Forms of space: physical, mental representations, and what we are

I can find three types of space, and the difference between them are interesting. (At least, to me!) And the last one both is and isn’t space.


We are all familiar with physical space. This is the one we can measure, move within, and so on.


The next is one we are equally familiar with, perhaps without noticing. And, in reality, we are more familiar with it.

This is our mental representation of space.

Our mind places our mental images of space on top of the physical space we are currently within, in order to orient and navigate and so there is a mental space to put objects within.

Our mind also creates an image of space beyond the physical space we are currently in, and puts whatever objects we imagine in the wider world within this space.

These mental images of space are essential for us to orient and function in the world.

We can explore these and get a better sense of our mental images of the world by closing our eyes, and noticing how we imagine what’s around us. When we open our eyes, these images are still there as an overlay on our other sense impressions. We can close our eyes and notice our images of the wider world, beyond where we physically are, and that these are images. And we can even notice our image of space itself, stretching out without end, allowing us places to put all these other mental images of objects.


There is a final form of space, which both is and isn’t really space. To talk about this, I first have to mention something about what we most fundamentally are in our own experience.

In one sense, we are this human self in the world.

That’s how we appear to others, and it’s not wrong. In another sense, what we more fundamentally are – in our own direct experience – is something else. We are capacity for our experience of our human self, the wider world, and anything else. We are what our experiences happen within and as.

Some call this space, and I understand why. I can’t find any beginning or end in space. It seems to stretch out infinitely.

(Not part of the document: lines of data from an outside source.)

-- ==== Sys2Proof/Machine/Optics.lean ====
section
/-! DEFINITION. The optical engines (R254–R277): lanes and straps, frames and replay, rings, combs, plan switches. -/

namespace Sys2Proof.Machine

/-! ## Lanes, fibre ports and straps (R253, R271) -/

def engOf (g : LaneId) : Nat := g.val / 16
def lineOf (g : LaneId) : Nat := g.val % 16

def updLane (s : State) (g : LaneId) (f : Lane → Lane) : State := { s with opt := { s.opt with lanes := vmod s.opt.lanes g f } }
def updStrap (s : State) (n : PortId) (f : Strap → Strap) : State := { s with opt := { s.opt with straps := vmod s.opt.straps n f } }

/-- The fibre port of a lane direction. -/
def fibrePort (g : LaneId) (p : Option (Fin 4)) : Option (Fin 16) := p.map fun q => Fin.ofNat 16 (4 * engOf g + q.val)

/-- The network port that a fibre port serves (R271). -/
def netPort (s : State) (f : Option (Fin 16)) : Option PortId :=
  match f with
  | some f => let b := (s.opt.portMap.getD f.val 0xFF).toNat; if h : b < 8 then some ⟨b, h⟩ else none
  | none => none

def txNet (s : State) (g : LaneId) : Option PortId := netPort s (fibrePort g s.opt.lanes[g].txPort)
def rxNet (s : State) (g : LaneId) : Option PortId := netPort s (fibrePort g s.opt.lanes[g].rxPort)

/-- The active transmit lanes of a strap, ascending. -/
def strapLanes (s : State) (n : PortId) : List LaneId := (List.finRange 64).filter fun g => s.opt.lanes[g].txActive && txNet s g == some n

/-- The far transmit lane that a receive lane expects: its own channel of the engine named in HELLO (R259, R265). -/
def farLane (s : State) (g : LaneId) : Option Nat :=
  (fibrePort g s.opt.lanes[g].rxPort).bind fun f => (s.disc.links[f].farEngine).map fun e => 16 * e.val + lineOf g

/-- The active receive lanes of a strap. -/
def strapReceives (s : State) (n : PortId) : List LaneId := (List.finRange 64).filter fun g => s.opt.lanes[g].rxActive && rxNet s g == some n

/-- up and lanes of every network port (R224, R269); a strap that has lost every lane of a direction is down (R270, R291). -/
def recount (s : State) : State :=
  (List.finRange 8).foldl (fun t n =>
    let k := (strapLanes s n).length
    updPort t n.val fun q => { q with up := k ≠ 0 && !(strapReceives s n).isEmpty, lanes := BitVec.ofNat 7 k }) s

/-! ## Leaving and rejoining a strap (R269, R270) -/

def queueSvc (s : State) (n : Option PortId) (type : BitVec 4) (payload : Nat) : State :=
  match n with
  | some n => updStrap s n fun q => { q with svcQ := q.svcQ ++ [(type, BitVec.ofNat 8 payload)] }
  | none => s

def countRemoved (s : State) : State := { s with opt := { s.opt with lanesRemoved := bump s.opt.lanesRemoved } }
def countRejoined (s : State) : State := { s with opt := { s.opt with lanesRejoined := bump s.opt.lanesRejoined } }

/-- A transmit lane leaves its strap. -/
def takeOutTx (s : State) (g : LaneId) : State :=
  if s.opt.lanes[g].txOut then s
  else recount (countRemoved (updLane s g fun l => { l with txOut := true, txReady := false, txDue := false, txActive := false }))

/-- A receive lane leaves its strap: its receiver sends Stop for the far lane. -/
def takeOutRx (s : State) (g : LaneId) : State :=
  if s.opt.lanes[g].rxOut then s
  else
    let s1 := recount (countRemoved (updLane s g fun l => { l with rxOut := true, rxReady := false, rxDue := false, rxActive := false }))
    queueSvc s1 (rxNet s g) 1 ((farLane s g).getD g.val)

At the same time, calling it space doesn’t seem quite accurate.

Our nature seems to be capacity for space, what allows our experience of space. This capacity takes the form of space and allows us to experience space and everything within space.

It seems that what I am, most fundamentally, is capacity for space. Not space itself, although this capacity can certainly take the form of space, and always does. (And when I say “I”, it’s convention. This capacity is also capacity for any sense of I.)

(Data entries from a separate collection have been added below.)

-- ==== Sys2Proof/Machine/Discovery.lean ====
section
/-! DEFINITION. Topology and discovery (R278–R288), the default routes (R208), PLAN packets (R273). -/

namespace Sys2Proof.Machine

/-! ## The declaration (R278, R280) -/

def declOf (b : List Byte) : Decl :=
  { axes := leAt b 0 1 % 4 + 1, lens := (List.range 4).map fun a => leAt b (1 + a) 1 + 1, tag := BitVec.ofNat 64 (leAt b 8 8),
    seed := BitVec.ofNat 64 (leAt b 16 8), budget := BitVec.ofNat 32 (leAt b 24 4), pmap := (b.drop 28).take 16,
    dcrc := BitVec.ofNat 32 (leAt b 44 4) }

/-- The checks of R280. -/
def declBad (s : State) (b : List Byte) : Bool :=
  let d := declOf b
  prodOf d.lens > 65536 || (List.range 4).any (fun a => d.axes ≤ a && d.lens.getD a 1 ≠ 1) ||
    4 ≤ leAt b 0 1 || leAt b 5 3 ≠ 0 || (b.drop 48).any (· ≠ 0) || d.tag = 0 || d.dcrc ≠ crc32 (b.take 44) ||
    d.pmap.any (fun p => p ≠ 0xFF && (8 ≤ p.toNat || d.axes ≤ p.toNat / 2)) ||
    (List.range 8).any (fun n => 4 < (d.pmap.filter fun p => p.toNat == n).length) ||
    (List.range 16).any (fun f => d.pmap.getD f 0xFF ≠ 0xFF && !enginePresent s (f / 4))

/-! ## Ports and shapes -/

/-- The network port of a fibre port, none where it is not mapped (R281). -/
def Decl.net (d : Decl) (f : Fin 16) : Option Nat := let b := (d.pmap.getD f.val 0xFF).toNat; if b < 8 then some b else none

def Decl.mapped (d : Decl) : List (Fin 16) := (List.finRange 16).filter fun f => (d.net f).isSome

/-- The fibre ports of a network port, ascending. -/
def Decl.fibres (d : Decl) (n : Nat) : List (Fin 16) := (List.finRange 16).filter fun f => d.net f == some n

def Decl.netPorts (d : Decl) : List Nat := (List.range 8).filter fun n => !(d.fibres n).isEmpty

def lenAt (lens : List Nat) (a : Nat) : Nat := lens.getD a 1

/-- The chip identifier of coordinates (R279). -/
def chipOf (lens cs : List Nat) : Nat := (cs.zip lens).reverse.foldl (fun n x => n * x.2 + x.1) 0

/-- Coordinates through a network port: + on the even ports. -/
def stepOver (lens cs : List Nat) (n : Nat) : List Nat :=
  let a := n / 2
  let L := lenAt lens a
  cs.set a ((cs.getD a 0 + if n % 2 = 0 then 1 else L - 1) % L)

/-- The default port toward a chip (R208). -/
def defaultPort (lens me cs : List Nat) : Nat :=
  match (List.range 4).find? fun a => me.getD a 0 ≠ cs.getD a 0 with
  | none => 8
  | some a =>
    let L := lenAt lens a
    let plus := (cs.getD a 0 + L - me.getD a 0) % L
    if plus ≤ L - plus then 2 * a else 2 * a + 1

/-- The default table (R208). -/
def defaultRoutes (lens me : List Nat) : List (Nat × W32) :=
  (List.range (prodOf lens)).map fun d => (d, BitVec.ofNat 32 (defaultPort lens me (coordsOf lens d) + 16))

/-! ## Messages (R282, R283) -/

def updDisc (s : State) (f : Disc → Disc) : State := { s with disc := f s.disc }
def updLink (s : State) (p : Fin 16) (f : DiscLink → DiscLink) : State := updDisc s fun d => { d with links := vmod d.links p f }

/-- A DISC packet as its fields (R282): the class bytes and the payload of its kind; a field that the kind does not carry is 0. -/
structure DiscMsg where
  kind : Fin 4
  ack : Bool
  src : Chip
  fport : Fin 16
  nport : Fin 8
  tseq : W32
  echo : W32
  turnaround : W32
  tag : W64
  identity : W64
  dcrc : W32
  engine : Fin 4
  coords : List Byte
  lens : List Byte
  count : W32
  flags : W16
  result : BitVec 4
deriving DecidableEq, Repr

/-- Class bytes 24–47. -/
def discCls (m : DiscMsg) : List Byte :=
  leBytes 1 (m.kind.val + bit m.ack 7) ++ leBytes 1 (m.fport.val + 16 * m.nport.val) ++ leBytes 4 m.tseq.toNat ++ leBytes 4 m.echo.toNat ++
    leBytes 4 m.turnaround.toNat ++ leBytes 8 m.tag.toNat ++ [0, 0]

/-- The payload of a kind. -/
def discPayload (m : DiscMsg) : List Byte :=
  match m.kind with
  | 0 => leBytes 8 m.identity.toNat ++ leBytes 4 m.dcrc.toNat ++ leBytes 1 m.engine.val
  | 1 => padTo 4 0 m.coords ++ padTo 4 0 m.lens
  | 2 => leBytes 4 m.count.toNat ++ leBytes 2 m.flags.toNat
  | 3 => leBytes 4 m.count.toNat ++ leBytes 1 m.result.toNat

/-- The DISC packet of a message; dst is ignored, and is 0 (R282). -/
def discPacket (s : State) (m : DiscMsg) (payload : List Byte) : Packet :=
  ({ packetTo s 0x1B 0 with src := m.src, cls := discCls m }.load (payload.map fun b => (b, false))).sealed

/-- The message of a packet; none for another type or a reserved kind. -/
def discOf (p : Packet) : Option DiscMsg :=
  let c := p.cls
  let b := p.payload
  let kind := leAt c 0 1 % 8
  if p.type ≠ 0x1B || 4 ≤ kind then none
  else
    let at_ (k i n : Nat) : Nat := if kind = k then leAt b i n else 0
    some { kind := Fin.ofNat 4 kind, ack := bitOf (leAt c 0 1) 7, src := p.src, fport := Fin.ofNat 16 (leAt c 1 1), nport := Fin.ofNat 8 (leAt c 1 1 / 16),
           tseq := BitVec.ofNat 32 (leAt c 2 4), echo := BitVec.ofNat 32 (leAt c 6 4), turnaround := BitVec.ofNat 32 (leAt c 10 4),
           tag := BitVec.ofNat 64 (leAt c 14 8), identity := BitVec.ofNat 64 (at_ 0 0 8), dcrc := BitVec.ofNat 32 (at_ 0 8 4),
           engine := Fin.ofNat 4 (at_ 0 12 1), coords := if kind = 1 then padTo 4 0 b else [], lens := if kind = 1 then padTo 4 0 (b.drop 4) else [],
           count := BitVec.ofNat 32 (at_ 2 0 4 + at_ 3 0 4), flags := BitVec.ofNat 16 (at_ 2 4 2), result := BitVec.ofNat 4 (at_ 3 4 1) }
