/-- The counter of a block from the host is fresh. -/
def counterFresh (s : State) (c : Nat) : Bool := c ≠ 0 && s.sec.hostHigh.toNat < c + 4096 && !s.sec.hostSeen.contains (BitVec.ofNat 64 c)

/-- Open one block of `n` plaintext bytes from the host: none where it fails, which is counted (R390). -/
def openBlock (s : State) (addr op n : Nat) (blk : List Byte) : State × Option (List Byte) :=
  let ct := blk.take n
  let tr := padTo 32 0 (blk.drop n)
  let c := leAt tr 16 8
  let fail := ({ s with sec := { s.sec with hostAuthFail := bump s.sec.hostAuthFail } }, none)
  if byteAt tr 24 ≠ 2 || (tr.drop 25).any (· ≠ 0) || !counterFresh s c then fail
  else
    match gcmOpen (hostKey s) (sealNonce 2 c) (sealAad addr n op) ct (tr.take 16) with
    | none => fail
    | some pt =>
      ({ s with sec := { s.sec with hostHigh := if s.sec.hostHigh.toNat < c then BitVec.ofNat 64 c else s.sec.hostHigh,
                                    hostSeen := BitVec.ofNat 64 c :: s.sec.hostSeen.filter fun x => c < x.toNat + 4096 } }, some pt)

/-- Open data of `n` plaintext bytes: the bytes before the first failing block, and that block's index. -/
def fromHostAux (addr : Option Nat) (op : Nat) : Nat → Nat → State → Nat → List Byte → List Byte → State × List Byte × Option Nat
  | 0, _, s, _, _, acc => (s, acc, none)
  | fuel + 1, i, s, n, data, acc =>
    if n = 0 then (s, acc, none)
    else
      let m := min n 4096
      match openBlock s (match addr with | some a => a + 4096 * i | none => 0) op m (data.take (m + 32)) with
      | (s1, none) => (s1, acc, some i)
      | (s1, some pt) => fromHostAux addr op fuel (i + 1) s1 (n - m) (data.drop (m + 32)) (acc ++ pt)

def fromHost (s : State) (addr : Option Nat) (op n : Nat) (data : List Byte) : State × List Byte × Option Nat :=
  if sealing s then fromHostAux addr op (n / 4096 + 1) 0 s n data [] else (s, padTo n 0 data, none)

/-! ## Host transfers (R303–R305) -/

def clean (bs : List Byte) : List PByte := bs.map fun b => (b, false)

/-- HTOD: `data` are the host's bytes; after a failed host access the earlier bytes, which stay moved. -/
def htod (s : State) (ring : RingId) (idx : W16) (d : Inflight) (data : List Byte) (hostErr : Bool) : State :=
  let a := d.localAddr
  if hostErr then
    let x := fromHost s (some a) 0x10 (min d.len data.length) data
    finishDesc (hbmPut x.1 a (clean (if sealing s then x.2.1 else data.take d.len))) ring idx 0x000B 0 0 0
  else
    let x := fromHost s (some a) 0x10 d.len data
    let s1 := hbmPut x.1 a (clean x.2.1)
    match x.2.2 with
    | some i => finishDesc s1 ring idx 0x000A 0 (BitVec.ofNat 64 i) 0
    | none => doneDesc s1 ring idx d.len

/-- The poisoned lines of an extent, ascending. -/
def badLines (s : State) (a n : Nat) : List Nat := (linesOf a n).filter fun l => linePoison s (keyOf s (64 * l) / 64)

This is from our mental field and is an overlay over the physical space we are within, and also creates our imagined space for the wider world. We imagine space, and put everything we imagine in the world within this imagined space. (Similar to what Kant talked about.)

This imagined space is essential for us to orient and function in the world. And when I say “imagined”, I just mean it literally. It’s literally created by mental images. It’s not meant to belittle it in any way.

And yet another is the space we are, the space allowing these other forms of space. This space seems to appear when mental and/or physical space comes into our experience.

It’s perhaps more accurate to say it’s capacity for space, and this capacity appears as space when we experience space.